theorem execPdieCooling_keeps {qz : List Instr} (d : Fin 2) (temp : Int) (s : State) (hs : s.Keeps qz) :
    OutKeeps qz (execPdieCooling d temp s) := by
  unfold execPdieCooling
  repeat' first
    | with_reducible apply OutKeeps.next
    | with_reducible assumption
    | with_reducible apply State.setF_keeps
    | with_reducible apply State.Keeps.ite

theorem State.foldBlock_keeps {qz : List Instr} (s : State) (d : Nat) (hs : s.Keeps qz) :
    State.Keeps qz (State.foldBlock s d) := by
  unfold State.foldBlock
  repeat' first
    | with_reducible assumption
    | with_reducible apply State.modOutputs_keeps
    | with_reducible apply State.setF_keeps
    | with_reducible apply State.Keeps.ite
    | with_reducible rfl

theorem State.pvddBad_keeps {qz : List Instr} (s : State) (rail : Nat) (ov : Nat) (hs : s.Keeps qz) :
    State.Keeps qz (State.pvddBad s rail ov) := by
  unfold State.pvddBad
  repeat' first
    | with_reducible assumption
    | with_reducible apply State.hiZAll_keeps
    | with_reducible apply State.raiseF_keeps
    | with_reducible apply State.setBit_keeps
    | with_reducible apply State.Keeps.ite

theorem execPvddUnder_keeps {qz : List Instr} (rail : Fin 2) (s : State) (hs : s.Keeps qz) :
    OutKeeps qz (execPvddUnder rail s) := by
  unfold execPvddUnder
  repeat' first
    | with_reducible apply OutKeeps.next
    | with_reducible assumption
    | with_reducible apply State.pvddBad_keeps

theorem execPvddOver_keeps {qz : List Instr} (rail : Fin 2) (s : State) (hs : s.Keeps qz) :
    OutKeeps qz (execPvddOver rail s) := by
  unfold execPvddOver
  repeat' first
    | with_reducible apply OutKeeps.next
    | with_reducible assumption
    | with_reducible apply State.pvddBad_keeps

theorem execPvddOk_keeps {qz : List Instr} (rail : Fin 2) (s : State) (hs : s.Keeps qz) :
    OutKeeps qz (execPvddOk rail s) := by
  unfold execPvddOk
  repeat' first
    | with_reducible apply OutKeeps.next
    | with_reducible assumption
    | with_reducible apply State.raiseF_keeps
    | with_reducible apply State.resumeAll_keeps
    | with_reducible apply State.setBit_keeps
    | with_reducible apply State.Keeps.ite

theorem State.calBegin_keeps {qz : List Instr} (s : State) (id : DescId) (m : Nat) (k : Nat) (hs : s.Keeps qz) :
    State.Keeps qz (State.calBegin s id m k) := by
  unfold State.calBegin
  repeat' first
    | with_reducible assumption
    | with_reducible apply State.finishBad_keeps
    | with_reducible apply State.modOut_keeps
    | with_reducible apply State.servoShow_keeps
    | with_reducible apply State.setCh_keeps
    | with_reducible apply State.Keeps.ite

theorem execOffsetCalDone_keeps {qz : List Instr} (m : Fin 8) (trim : BitVec 16) (s : State) (hs : s.Keeps qz) :
    OutKeeps qz (execOffsetCalDone m trim s) := by
  unfold execOffsetCalDone
  repeat' first
    | with_reducible apply OutKeeps.next
    | with_reducible assumption
    | with_reducible apply State.finish_keeps
    | with_reducible apply State.modOut_keeps
    | with_reducible apply State.servoShow_keeps
    | with_reducible apply State.setCh_keeps
    | with_reducible apply State.setF_keeps
    | with_reducible apply State.sinksReady_keeps
    | with_reducible apply State.Keeps.ite
    | split

theorem execExtReady_keeps {qz : List Instr} (e : Fin 8) (s : State) (hs : s.Keeps qz) :
    OutKeeps qz (execExtReady e s) := by
  unfold execExtReady
  repeat' first
    | with_reducible apply OutKeeps.next
    | with_reducible assumption
    | with_reducible apply State.enterReady_keeps
    | with_reducible apply State.Keeps.ite

theorem execExtFault_keeps {qz : List Instr} (e : Fin 8) (s : State) (hs : s.Keeps qz) :
    OutKeeps qz (execExtFault e s) := by
  unfold execExtFault
  repeat' first
    | with_reducible apply OutKeeps.next
    | with_reducible assumption
    | with_reducible apply State.raiseF_keeps
    | with_reducible apply State.setF_keeps
    | with_reducible apply State.trip_keeps
    | with_reducible apply State.Keeps.ite

theorem State.powerBlock_keeps {qz : List Instr} (s : State) (m : Nat) (p : Nat) (hs : s.Keeps qz) :
    State.Keeps qz (State.powerBlock s m p) := by
  unfold State.powerBlock
  repeat' first
    | with_reducible assumption
    | with_reducible apply State.modOut_keeps
    | with_reducible apply State.raiseLimited_keeps
    | with_reducible apply State.setF_keeps
    | with_reducible apply State.Keeps.ite

theorem State.powerAll_keeps {qz : List Instr} (ps : List Nat)  : ∀ (x0 : List Nat) (x1 : State),
    x1.Keeps qz → State.Keeps qz (State.powerAll ps x0 x1) := by
  intro x0 x1
  fun_induction State.powerAll ps x0 x1
  all_goals repeat' first
    | intro _
    | with_reducible assumption
    | with_reducible apply State.powerBlock_keeps
    | with_reducible apply State.Keeps.ite
    | with_reducible apply_assumption

theorem State.park_keeps {qz : List Instr}   : ∀ (x0 : List Nat) (x1 : State),
    x1.Keeps qz → State.Keeps qz (State.park x0 x1) := by
  intro x0 x1
  fun_induction State.park x0 x1
  all_goals repeat' first
    | intro _
    | with_reducible assumption
    | with_reducible apply State.calEnd_keeps
    | with_reducible apply State.servoShow_keeps
    | with_reducible apply State.setCh_keeps
    | with_reducible apply State.Keeps.ite
    | with_reducible apply_assumption

theorem State.unpark_keeps {qz : List Instr}   : ∀ (x0 : List Nat) (x1 : State),
    x1.Keeps qz → State.Keeps qz (State.unpark x0 x1) := by
  intro x0 x1
  fun_induction State.unpark x0 x1
  all_goals repeat' first
    | intro _
    | with_reducible assumption
    | with_reducible apply State.servoShow_keeps
    | with_reducible apply State.setCh_keeps
    | with_reducible apply State.sinksReady_keeps
    | with_reducible apply State.Keeps.ite
    | with_reducible apply_assumption

theorem State.setLo_keeps {qz : List Instr} (s : State) (j : Nat) (p : LoPhase) (hs : s.Keeps qz) :
    State.Keeps qz (State.setLo s j p) := by
  unfold State.setLo
  repeat' first
    | with_reducible assumption
    | with_reducible apply State.modOutputs_keeps
    | with_reducible rfl

theorem execLoEnable_keeps {qz : List Instr} (j : Fin 5) (s : State) (hs : s.Keeps qz) :
    OutKeeps qz (execLoEnable j s) := by
  unfold execLoEnable
  repeat' first
    | with_reducible apply OutKeeps.next
    | with_reducible assumption
    | with_reducible apply State.setF_keeps
    | with_reducible apply State.setLo_keeps
    | with_reducible apply State.Keeps.ite
    | split

theorem execLoReady_keeps {qz : List Instr} (j : Fin 5) (s : State) (hs : s.Keeps qz) :
    OutKeeps qz (execLoReady j s) := by
  unfold execLoReady
  repeat' first
    | with_reducible apply OutKeeps.next
    | with_reducible assumption
    | with_reducible apply State.setF_keeps
    | with_reducible apply State.setLo_keeps
    | with_reducible apply State.sinksReady_keeps
    | with_reducible apply State.Keeps.ite
    | split

theorem execLoOvercurrent_keeps {qz : List Instr} (j : Fin 4) (s : State) (hs : s.Keeps qz) :
    OutKeeps qz (execLoOvercurrent j s) := by
  unfold execLoOvercurrent
  repeat' first
    | with_reducible apply OutKeeps.next
    | with_reducible assumption
    | with_reducible apply State.raiseF_keeps
    | with_reducible apply State.setF_keeps

theorem execHpOvercurrent_keeps {qz : List Instr} (s : State) (hs : s.Keeps qz) :
    OutKeeps qz (execHpOvercurrent s) := by
  unfold execHpOvercurrent
  repeat' first
    | with_reducible apply OutKeeps.next
    | with_reducible assumption
    | with_reducible apply State.raiseF_keeps
    | with_reducible apply State.setF_keeps

theorem State.hpClass_keeps {qz : List Instr} (s : State) (cls : Nat) (hs : s.Keeps qz) :
    State.Keeps qz (State.hpClass s cls) := by
  unfold State.hpClass
  repeat' first
    | with_reducible assumption
    | with_reducible apply State.modOutputs_keeps
    | with_reducible apply State.raiseF_keeps
    | with_reducible apply State.setF_keeps
    | with_reducible apply State.stagePreset_keeps
    | with_reducible apply State.Keeps.ite
    | with_reducible rfl
    | split

theorem execHpJackInsert_keeps {qz : List Instr} (s : State) (hs : s.Keeps qz) :
    OutKeeps qz (execHpJackInsert s) := by
  unfold execHpJackInsert
  repeat' first
    | with_reducible apply OutKeeps.next
    | with_reducible assumption
    | with_reducible apply State.hpClass_keeps
    | with_reducible apply State.modOutputs_keeps
    | with_reducible apply State.setF_keeps
    | with_reducible apply State.Keeps.ite
    | with_reducible rfl

theorem execHpProbeDone_keeps {qz : List Instr} (zl : Nat) (zr : Nat) (s : State) (hs : s.Keeps qz) :
    OutKeeps qz (execHpProbeDone zl zr s) := by
  unfold execHpProbeDone
  repeat' first
    | with_reducible apply OutKeeps.next
    | with_reducible assumption
    | with_reducible apply State.hpClass_keeps
    | with_reducible apply State.setF_keeps
    | with_reducible apply State.Keeps.ite

theorem execHpRemoved_keeps {qz : List Instr} (ts : Nat) (s : State) (hs : s.Keeps qz) :
    OutKeeps qz (execHpRemoved ts s) := by
  unfold execHpRemoved
  repeat' first
    | with_reducible apply OutKeeps.next
    | with_reducible assumption
    | with_reducible apply State.raiseFAt_keeps
    | with_reducible apply State.setAll_keeps
    | with_reducible apply State.setF_keeps
    | with_reducible apply State.stagePreset_keeps
    | with_reducible apply State.Keeps.ite

theorem State.pwrCntClr_keeps {qz : List Instr} (s : State) (hs : s.Keeps qz) :
    State.Keeps qz (State.pwrCntClr s) := by
  unfold State.pwrCntClr
  repeat' first
    | with_reducible assumption
    | with_reducible apply State.zeroAll_keeps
- - - -
* WHAT YOU ARE ASKED TO DO *
Reproduce verbatim the range of lines that opens the records and closes with the line containing "(s : State) (d". Omit everything after it.

* ANSWER SPACE *
theorem execPdieCooling_keeps {qz : List Instr} (d : Fin 2) (temp : Int) (s : State) (hs : s.Keeps qz) :
    OutKeeps qz (execPdieCooling d temp s) := by
  unfold execPdieCooling
  repeat' first
    | with_reducible apply OutKeeps.next
    | with_reducible assumption
    | with_reducible apply State.setF_keeps
    | with_reducible apply State.Keeps.ite

theorem State.foldBlock_keeps {qz : List Instr} (s : State) (d : Nat) (hs : s.Keeps qz) :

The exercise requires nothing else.